I ended up getting pulled in a lot of different directions througout the day, and several people needed help with their cars and with pitting, so I didn't get as many pictures as I would have liked to. I didn't get enough video to even edit into anything more than a 30 second clip. So, here are the pictures......if anyone else has some, post up!

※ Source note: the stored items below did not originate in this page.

-- ==== Sys2Proof/Safety.lean ====
section
/-! DEFINITION. What claims are stated in: the components of a state and frames over them, halted and running engines, the
invariant of reachable states, fault records as R200 describes them. -/

namespace Sys2Proof

/-- `i` is a word of the format `op & mask = pattern` (R74), and its word is decoded to it. -/
def Instr.EncodedAs (i : Instr) (mask pattern : Word) : Prop :=
  encode i &&& mask = pattern ∧ decode (encode i) = .ok i

/-- `V[r]` is a destination that `i` names: V[X] of R20's list, or V[0]..V[X] of FX65. -/
def Instr.namesDestination (r : Reg) : Instr → Prop
  | .op6XNN x _ | .op7XNN x _ | .opCXNN x _ => r = x
  | .op8XY0 x _ | .op8XY1 x _ | .op8XY2 x _ | .op8XY3 x _ | .op8XY4 x _ | .op8XY5 x _ | .op8XY6 x _ => r = x
  | .op8XY7 x _ | .op8XYE x _ => r = x
  | .opFX07 x | .opFX0A x => r = x
  | .opFX65 x => r ≤ x
  | .op00E0 | .op00EE | .op1NNN _ | .op2NNN _ | .op3XNN _ _ | .op4XNN _ _ | .op5XY0 _ _ | .op9XY0 _ _ => False
  | .opANNN _ | .opBNNN _ | .opDXYN _ _ _ | .opEX9E _ | .opEXA1 _ | .opFX15 _ | .opFX18 _ | .opFX1E _ => False
  | .opFX29 _ | .opFX33 _ | .opFX55 _ => False

/-- `i` writes VF as a flag (R22): 8XY4, 8XY5, 8XY6, 8XY7, 8XYE, DXYN. -/
def Instr.writesFlag : Instr → Prop
  | .op8XY4 _ _ | .op8XY5 _ _ | .op8XY6 _ _ | .op8XY7 _ _ | .op8XYE _ _ | .opDXYN _ _ _ => True
  | .op00E0 | .op00EE | .op1NNN _ | .op2NNN _ | .op3XNN _ _ | .op4XNN _ _ | .op5XY0 _ _ | .op6XNN _ _ => False
  | .op7XNN _ _ | .op8XY0 _ _ | .op8XY1 _ _ | .op8XY2 _ _ | .op8XY3 _ _ | .op9XY0 _ _ | .opANNN _ => False
  | .opBNNN _ | .opCXNN _ _ | .opEX9E _ | .opEXA1 _ | .opFX07 _ | .opFX0A _ | .opFX15 _ | .opFX18 _ => False
  | .opFX1E _ | .opFX29 _ | .opFX33 _ | .opFX55 _ | .opFX65 _ => False

/-- The one kind of fault that the execution of `i` can raise (R204); none for the others. -/
def Instr.ownFault : Instr → Option Machine.FaultKind
  | .op2NNN _ => some .stackOverflow
  | .op00EE => some .stackUnderflow
  | .opFX1E _ => some .indexOverflow
  | .opEX9E _ | .opEXA1 _ => some .keyOutOfRange
  | .opDXYN _ _ _ | .opFX33 _ | .opFX55 _ | .opFX65 _ => some .memoryOutOfBounds
  | .op00E0 | .op1NNN _ | .op3XNN _ _ | .op4XNN _ _ | .op5XY0 _ _ | .op6XNN _ _ | .op7XNN _ _ => none
  | .op8XY0 _ _ | .op8XY1 _ _ | .op8XY2 _ _ | .op8XY3 _ _ | .op8XY4 _ _ | .op8XY5 _ _ | .op8XY6 _ _ => none
  | .op8XY7 _ _ | .op8XYE _ _ | .op9XY0 _ _ | .opANNN _ | .opBNNN _ | .opCXNN _ _ => none
  | .opFX07 _ | .opFX0A _ | .opFX15 _ | .opFX18 _ | .opFX29 _ => none

end Sys2Proof

namespace Sys2Proof.Machine

/-- One observable component of a state: every register, flag, byte of memory and pixel, each under its own name. -/
inductive Component where
  | v (r : Reg)
  | i
  | pc
  | stackEntry (k : Fin 16)
  | sp
  | dt
  | st
  | memByte (a : Nat)
  | pixel (x : Fin 64) (y : Fin 32)
  | kprev
  | wait
  | rd
  | beep
  | fault
  | keysIn
  | rndIn
  | draws
  | loadOpen
  deriving DecidableEq, Repr

/-- The component holds the same in both states. -/
def Component.same (s t : State) : Component → Prop
  | .v r => t.readV r = s.readV r
  | .i => t.i = s.i
  | .pc => t.pc = s.pc
  | .stackEntry k => t.stack[k.val] = s.stack[k.val]
  | .sp => t.sp = s.sp
  | .dt => t.dt = s.dt
  | .st => t.st = s.st
  | .memByte a => Memory.read t.mem a = Memory.read s.mem a
  | .pixel x y => t.fb.pixel x y = s.fb.pixel x y
  | .kprev => t.kprev = s.kprev
  | .wait => t.wait = s.wait
  | .rd => t.rd = s.rd
  | .beep => t.beep = s.beep
  | .fault => t.fault = s.fault
  | .keysIn => t.keysIn = s.keysIn
  | .rndIn => t.rndIn = s.rndIn
  | .draws => t.draws = s.draws
  | .loadOpen => t.loadOpen = s.loadOpen

/-- The frame: every component outside `changed` holds the same in both states. -/
def SameExcept (changed : Component → Prop) (s t : State) : Prop := ∀ c, ¬ changed c → c.same s t

/-- The frame with the changed components in a list. -/
def SameExceptList (changed : List Component) (s t : State) : Prop := SameExcept (· ∈ changed) s t

/-- The engine is halted for good (R106). -/
def State.Halted (s : State) : Prop := s.fault ≠ none

/-- A run without a fault: after the host's acts the engine still has a step (R214). -/
def SafeRun (es : List HostEvent) (s : State) : Prop := (hostRun es s).fault = none

/-- The next step of the engine runs `i`: no fault, no key-wait, and the word at PC decodes to `i` (R100, R103). -/
def State.Fetches (s : State) (i : Instr) : Prop :=
  s.fault = none ∧ s.wait = .running ∧ ∃ op, fetch s = .ok op ∧ decode op = .ok i

/-- The sprite at `I` covers the pixel (px, py) when drawn from (x0, y0) with `n` rows (R172): some row `r` and column `c`
of the sprite land on it, and bit `7 − c` of the row's byte is 1. -/
def State.covers (s : State) (x0 y0 n px py : Nat) : Prop :=
  ∃ r c, r < n ∧ c < 8 ∧ px = x0 + c ∧ py = y0 + r ∧ (Memory.read s.mem (s.dataAddr + r)).getLsbD (7 - c) = true

/-- `FB[py][px] <- FB[py][px] XOR 1` (R171), for a pixel on the screen. -/
def Framebuffer.flip (fb : Framebuffer) (px py : Nat) : Framebuffer :=
  if h : py < 32 then fb.set py (fb[py] ^^^ BitVec.twoPow 64 (63 - px)) else fb

/-- The body of R171's inner loop, for row byte `b` at screen row `py` and column `c`: state (FB, hit). -/
def pixelLoopBody (b : Byte) (x0 py : Nat) (acc : Framebuffer × Bool) (c : Nat) : Framebuffer × Bool :=
  if b.getLsbD (7 - c) then
    if x0 + c ≤ 63 ∧ py ≤ 31 then
      (acc.1.flip (x0 + c) py, acc.2 || acc.1.pixel (x0 + c) py)
    else acc
  else acc

/-- R171's two loops as its pseudocode writes them: for each row, for c in 0..7. The model draws a whole row at once. -/
def pixelLoop : List Byte → Nat → Nat → Framebuffer × Bool → Framebuffer × Bool
  | [], _, _, acc => acc
  | b :: rows, x0, y0, acc => pixelLoop rows x0 (y0 + 1) ((List.range 8).foldl (pixelLoopBody b x0 y0) acc)

/-- The record is as R200 describes its kind: what the opcode is and which values the info can have. -/
def FaultRecord.asSpecified (r : FaultRecord) : Prop :=
  match r.kind with
  | .unknownOpcode => ∃ op, r.op = some op ∧ wellFormedWord op = false ∧ r.info = op.toNat
  | .stackOverflow => ∃ nnn, r.op = some (encode (.op2NNN nnn)) ∧ r.info = (encode (.op2NNN nnn)).toNat
  | .stackUnderflow => r.op = some 0x00EE ∧ r.info = 0x00EE
  | .memoryOutOfBounds =>
    4096 ≤ r.info ∧
      (r.op = none ∨ (∃ x y n, r.op = some (encode (.opDXYN x y n))) ∨ (∃ x, r.op = some (encode (.opFX33 x))) ∨
        (∃ x, r.op = some (encode (.opFX55 x))) ∨ ∃ x, r.op = some (encode (.opFX65 x)))
  | .indexOverflow => 0x10000 ≤ r.info ∧ r.info ≤ 0x100FE ∧ ∃ x, r.op = some (encode (.opFX1E x))
  | .keyOutOfRange =>
    16 ≤ r.info ∧ r.info ≤ 255 ∧ ((∃ x, r.op = some (encode (.opEX9E x))) ∨ ∃ x, r.op = some (encode (.opEXA1 x)))

/-- The invariant of the states an engine can reach. -/
structure Inv (s : State) : Prop where
  /-- memory is in its canonical form: no byte outside 0..4095 is held (R50) -/
  memory : s.mem.wf = true
  /-- no PC value exceeds 0x10FE (R25) -/
  pcBound : s.pc.toNat ≤ 0x10FE
  /-- every stack entry, live or popped, is 0 or the address of a 2NNN that was fetched, so at most 4094 (R120) -/
  stackBound : ∀ k : Fin 16, s.stack[k.val].toNat ≤ 4094
  /-- while the engine waits for register `x`, PC is still at an FX0A of `x` (R107, R182) -/
  waiting : ∀ x, s.wait = .awaitingKey x → ∃ op, fetch s = .ok op ∧ decode op = .ok (.opFX0A x)
  /-- a fault record is as R200 says, is precise (PC is the faulting step's), and comes with BEEP = 0; a waiting step does
  not fault (R111, R204, R205) -/
  faulted : ∀ r, s.fault = some r → r.asSpecified ∧ r.pc = s.pc ∧ s.beep = false ∧ s.wait = .running
  /-- while `load_application` is still admitted, no step has completed: PC is at the program's first byte (R42, R221) -/
  unstepped : s.loadOpen = true → s.wait = .running ∧ s.pc = 0x200

end Sys2Proof.Machine
end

http://s193.photobucket.com/albums/z163/HoustonAreaRC/2008%20HARC%20Round%206%20at%20Gulf%20Coast%20Raceway/

these are for you Chris:


----------



## cjtamu (Sep 22, 2004)

LOL, thanks CV. Was your car as filthy as mine when you got home. That dust is everywhere.


----------



## Courtney Vaughan (Apr 11, 2007)

my friend, it must have been a REALLY long time since you ran an 1/8 scale, because as dirty as your car comes off at Mikes, it'll be twice as dirty at SS or the river track!


----------



## cjtamu (Sep 22, 2004)

Not dirt, dust. My tools are dusty, it's inside my chargers, everywhere. Never had that much dust at The River or S. Side.


----------



## Donnie Hayden (Mar 7, 2005)

I remember the mud pit at area 51....It would take me days to get my car clean.


----------



## Courtney Vaughan (Apr 11, 2007)

oh, you're right......that dust was everywhere.....did you notice I kept throwing a towel over my car & radio between heats......that kind of fine dust makes it's way into your motors, servos, radio, & everything. I think they should've watered the track a few times.


----------



## Courtney Vaughan (Apr 11, 2007)

This past weekend, my family and a bunch of relatives were actually out north of Cleveland staying at Chain-of-Lakes resort. I drove in for the race on Saturday and drove back that night. Our cabin overlooked a private lake, and about 15 feet below the deck was the lake. We had some critters checking us out all weekend! I got down on the shore not too far from them, but you can see that one of them was starting to walk up on the bank, so I figured it was time to get going! We caught some fish and dangled it in front of them and man, they're quick! It was a little creepy with these things right outside at first, but you got used to it. Just for reference to size, there's a picture of one in the water with a 1x1x2 cinder block next to it.....and that was the smaller one!


----------



## Gary (May 21, 2004)

I used to camp there all the time many years ago. Back then they sometimes ran 6 foot long. Looks like they grew! lol


----------



## Courtney Vaughan (Apr 11, 2007)

I just wanted to re-iterate that I had a great time this past weekend........regardless of whether I won, or if I would have DNF'd, I really enjoyed it! Hope everyone else did too!

We all need to make sure and thank the track owners/managers!


----------